List all the lines in these records that hold "none".
(Beginning of RAW DATA)
-- ==== Sys2Proof/Machine/LaneUnary.lean ====
section
/-! DEFINITION. Unary lane operators: VLC, VLP, VPOPCT, VCLZ, VCTZ (42_lane_unary.md). -/

namespace Sys2Proof.Machine

/-- The shape of a two-register instruction: read V2, raise SPECIFICATION unless the size code M3 is legal, write V1 (R200,
R351, R355). -/
def vectorUnary (s : State) (m : Mnemonic) (v1 v2 : VReg) (m3 : MField) (maxCode : Nat) (f : V128 → V128) : Result :=
  readVR s v2 fun a s =>
  if m3.toNat ≤ maxCode then .next (s.writeVR v1 (f a)) else raiseSpecification s m .m3 m3.toNat

/-- VLC, Vector Load Complement: two's-complement negation (R201). -/
def execVlc (v1 v2 : VReg) (m3 : MField) (s : State) : Result :=
  vectorUnary s .vlc v1 v2 m3 3 fun a => laneApply1 (fun x => -x) a (width m3) .signed .full .same

/-- VLP, Vector Load Positive: absolute value (R202). -/
def execVlp (v1 v2 : VReg) (m3 : MField) (s : State) : Result :=
  vectorUnary s .vlp v1 v2 m3 3 fun a => laneApply1 (fun x => |x|) a (width m3) .signed .full .same

/-- VPOPCT, Vector Population Count, of bytes only (R203). -/
def execVpopct (v1 v2 : VReg) (m3 : MField) (s : State) : Result :=
  vectorUnary s .vpopct v1 v2 m3 0 fun a => laneApply1 (popcount (8 * width m3)) a (width m3) .unsigned .full .same

/-- VCLZ, Vector Count Leading Zeros (R204). -/
def execVclz (v1 v2 : VReg) (m3 : MField) (s : State) : Result :=
  vectorUnary s .vclz v1 v2 m3 3 fun a => laneApply1 (countLeadingZeros (8 * width m3)) a (width m3) .unsigned .full .same

/-- VCTZ, Vector Count Trailing Zeros (R205). -/
def execVctz (v1 v2 : VReg) (m3 : MField) (s : State) : Result :=
  vectorUnary s .vctz v1 v2 m3 3 fun a => laneApply1 (countTrailingZeros (8 * width m3)) a (width m3) .unsigned .full .same

end Sys2Proof.Machine
end

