-- ==== Sys2Proof/Machine/Step.lean ====
section
/-! DEFINITION. One step of the block (10_state.md R42): decode the word at the front of the handed bytes and execute it. -/

namespace Sys2Proof.Machine

/-- The block's one operation (R42). Decoding is total (R93); a fault or a refusal ends the step (R355). -/
def step (s : State) : Host.Outcome State Fault Refusal :=
  match decode s.stream with
  | .instr i rest => finishStep i.length rest (exec i s)
  | .unknownEncoding => .refused .unknownEncoding
  | .reservedFieldNonzero => .refused .reservedFieldNonzero
  | .incomplete => .refused .noWord

/-- `s` with the opcode table's word `w` of `nbits` bits as the next the caller hands (R42, log entries 6 and 11). -/
def State.withFetchWord (s : State) (nbits w : Nat) : State := s.handBytes (tableBytes nbits w)

end Sys2Proof.Machine
end

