/-- R290, R293, R294: a scatter stores element M3 of V1, big-endian, to the base plus the displacement plus the unsigned offset element, and
changes nothing else. -/
def Obligations.ScatterStoresOneElement : Prop :=
  ∀ (s : State) (v1 : VReg) (d2 : BitVec 12) (v2 : VReg) (b2 : GReg) (m3 : MField), s.wf = true →
    s.vrReadable v1 = true → s.baseReadable b2 = true → s.vrReadable v2 = true →
    let base := (s.afterVR v1).baseValue b2
    let offsets := ((s.afterVR v1).afterBase b2).vrValue v2
    (m3.toNat ≤ 3 → Admits s.mem .write (base + d2.setWidth 64 + (elem offsets 4 m3.toNat).setWidth 64) 4 →
      ∃ t, exec (.vscef v1 d2 v2 b2 m3) s = .next t ∧
        (∀ j, j < 4 → t.mem.byteAt (byteAddr (base + d2.setWidth 64 + (elem offsets 4 m3.toNat).setWidth 64) j) =
          elem (s.vrValue v1) 1 (4 * m3.toNat + j)) ∧
        ChangesOnly s t none none false
          (some (base + d2.setWidth 64 + (elem offsets 4 m3.toNat).setWidth 64, 4))) ∧
    (m3.toNat ≤ 1 → Admits s.mem .write (base + d2.setWidth 64 + elem offsets 8 m3.toNat) 8 →
      ∃ t, exec (.vsceg v1 d2 v2 b2 m3) s = .next t ∧
        (∀ j, j < 8 → t.mem.byteAt (byteAddr (base + d2.setWidth 64 + elem offsets 8 m3.toNat) j) =
          elem (s.vrValue v1) 1 (8 * m3.toNat + j)) ∧
        ChangesOnly s t none none false (some (base + d2.setWidth 64 + elem offsets 8 m3.toNat, 8)))

/-- R295, R296: VLL loads bytes 0 to L-1 of V1 from the base plus the displacement; the bytes from L on keep V1's value under PRESERVE and are
zero under ZERO. -/
def Obligations.BoundedLoadFillsPrefix : Prop :=
  ∀ (s : State) (v1 : VReg) (r3 : GReg) (d2 : BitVec 12) (b2 : GReg),
    s.grReadable r3 = true → s.baseReadable b2 = true →
    let len := min ((s.grValue r3).toNat % 2 ^ 32 + 1) 16
    let ea := (s.afterGR r3).baseValue b2 + d2.setWidth 64
    (len < 16 → s.params.vllTail = .preserve → s.vrReadable v1 = true) →
    Admits s.mem .read ea len →
    ∃ t, exec (.vll v1 r3 d2 b2) s = .next t ∧ t.vrHeld v1 = true ∧
      (∀ j, j < len → elem (t.vrAt v1) 1 j = s.mem.byteAt (byteAddr ea j)) ∧
      (∀ j, len ≤ j → j < 16 → elem (t.vrAt v1) 1 j =
        match s.params.vllTail with
        | .preserve => elem (((s.afterGR r3).afterBase b2).vrValue v1) 1 j
        | .zero => 0#8) ∧
      ChangesOnly s t (some v1) none false none

/-- R295, R297: VSTL stores bytes 0 to L-1 of V1 at the base plus the displacement, and changes nothing else. -/
def Obligations.BoundedStoreWritesPrefix : Prop :=
  ∀ (s : State) (v1 : VReg) (r3 : GReg) (d2 : BitVec 12) (b2 : GReg), s.wf = true →
    s.grReadable r3 = true → s.baseReadable b2 = true → s.vrReadable v1 = true →
    let len := min ((s.grValue r3).toNat % 2 ^ 32 + 1) 16
    let ea := (s.afterGR r3).baseValue b2 + d2.setWidth 64
    Admits s.mem .write ea len →
    ∃ t, exec (.vstl v1 r3 d2 b2) s = .next t ∧
      (∀ j, j < len → t.mem.byteAt (byteAddr ea j) = elem (((s.afterGR r3).afterBase b2).vrValue v1) 1 j) ∧
      ChangesOnly s t none none false (some (ea, len))

/-- R298: LCBB puts the number of bytes up to the block boundary, at most 16, into bits 31:0 of R1, keeps bits 63:32, and sets the CC to 0 for 16
and 3 otherwise. -/
def Obligations.LoadCountToBlockBoundary : Prop :=
  ∀ (s : State) (r1 : GReg) (d2 : BitVec 12) (x2 b2 : GReg) (m3 : MField), m3.toNat ≤ 6 →
    s.baseReadable x2 = true → s.baseReadable b2 = true → s.grReadable r1 = true →
    let ea := s.baseValue x2 + (s.afterBase x2).baseValue b2 + d2.setWidth 64
    let n := min 16 (64 * 2 ^ m3.toNat - ea.toNat % (64 * 2 ^ m3.toNat))
    ∃ t, exec (.lcbb r1 d2 x2 b2 m3) s = .next t ∧ t.grHeld r1 = true ∧
      (t.grAt r1).toNat % 2 ^ 32 = n ∧
      (t.grAt r1).toNat / 2 ^ 32 = (((s.afterBase x2).afterBase b2).grValue r1).toNat / 2 ^ 32 ∧
      t.cc = (if n = 16 then 0#2 else 3#2) ∧ t.ccSupplied = true ∧
      ChangesOnly s t none (some r1) true none

/-- R299, which the spec derives from R295, R296 and R298: after LCBB has given n at an address, a VLL at the same address whose count is
n - 1 loads n bytes, all of the same block; it never touches the next block: a memory that differs only outside the block gives the same
outcome. -/
def Obligations.BlockBoundLoadStaysInBlock : Prop :=
  ∀ (s t u w : State) (m : Mem) (r1 : GReg) (d2 : BitVec 12) (x2 b2 : GReg) (m3 : MField) (v1 : VReg) (r3 : GReg)
    (d : BitVec 12) (b : GReg) (ea : Addr) (n : Nat),
    exec (.lcbb r1 d2 x2 b2 m3) s = .next t →
    ea = s.baseValue x2 + (s.afterBase x2).baseValue b2 + d2.setWidth 64 →
    n = (t.grAt r1).toNat % 2 ^ 32 →
    (u.grValue r3).toNat % 2 ^ 32 + 1 = n →
    (u.afterGR r3).baseValue b + d.setWidth 64 = ea →
    exec (.vll v1 r3 d b) u = .next w →
    (∀ a : Addr, a.toNat / (64 * 2 ^ m3.toNat) = ea.toNat / (64 * 2 ^ m3.toNat) →
      m.byteAt a = u.mem.byteAt a ∧ m.refusal .read a = u.mem.refusal .read a) →
    (∀ j, j < n → elem (w.vrAt v1) 1 j = u.mem.byteAt (byteAddr ea j) ∧
      (byteAddr ea j).toNat / (64 * 2 ^ m3.toNat) = ea.toNat / (64 * 2 ^ m3.toNat)) ∧
    exec (.vll v1 r3 d b) (u.withMem m) = .next (w.withMem m)

/-- R63, R65: a VSTL of 16 bytes followed by a LOCG whose condition holds at the same address loads element 0 of the doubleword view. -/
def Obligations.StoreBytesThenLoadDoubleword : Prop :=
  ∀ (s t : State) (v1 : VReg) (r3 : GReg) (d2 : BitVec 12) (b2 r1 : GReg) (d : BitVec 20) (b : GReg) (m3 : MField),
    s.wf = true → s.AllSupplied → 15 ≤ (s.grAt r3).toNat % 2 ^ 32 →
    exec (.vstl v1 r3 d2 b2) s = .next t →
    s.baseValue b + d.signExtend 64 = s.baseValue b2 + d2.setWidth 64 → condHolds m3 s.cc = true →
    Admits s.mem .read (s.baseValue b + d.signExtend 64) 8 →
    ∃ u, exec (.locg r1 d b m3) t = .next u ∧ u.grAt r1 = elem (s.vrAt v1) 8 0

/-! ### 46_predicate.md -/

/-- R320, R321: VCH and VCHL write all ones to the lanes where V2's element is greater, in the signed or unsigned order, and zero to the others,
equality among them; with CS = 1 the CC is 0, 3 or 1 when all, none or some compare high. -/
def Obligations.CompareHighMask : Prop :=
  ∀ (s : State) (v1 v2 v3 : VReg) (m4 m5 : MField), m4.toNat ≤ 3 → s.vrReadable v2 = true → s.vrReadable v3 = true →
    WritesFromTwo (.vch v1 v2 v3 m4 m5) s v1 v2 v3
      (fun a b r => ∀ i, i < elemCount (width m4) → elem r (width m4) i =
        if (elem b (width m4) i).slt (elem a (width m4) i) then BitVec.allOnes (8 * width m4) else 0)
      (csBit m5)
      (fun a b cc => CCCounts cc (elemCount (width m4)) fun i =>
        (elem b (width m4) i).slt (elem a (width m4) i) = false) ∧
    WritesFromTwo (.vchl v1 v2 v3 m4 m5) s v1 v2 v3
      (fun a b r => ∀ i, i < elemCount (width m4) → elem r (width m4) i =
        if (elem b (width m4) i).ult (elem a (width m4) i) then BitVec.allOnes (8 * width m4) else 0)
      (csBit m5)
      (fun a b cc => CCCounts cc (elemCount (width m4)) fun i =>
        (elem b (width m4) i).ult (elem a (width m4) i) = false)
(End of RAW DATA)
RESULT OF THE EXERCISE:
        ChangesOnly s t none none false
        ChangesOnly s t none none false (some (base + d2.setWidth 64 + elem offsets 8 m3.toNat, 8)))
      ChangesOnly s t (some v1) none false none
      ChangesOnly s t none none false (some (ea, len))
      ChangesOnly s t none (some r1) true none
equality among them; with CS = 1 the CC is 0, 3 or 1 when all, none or some compare high. -/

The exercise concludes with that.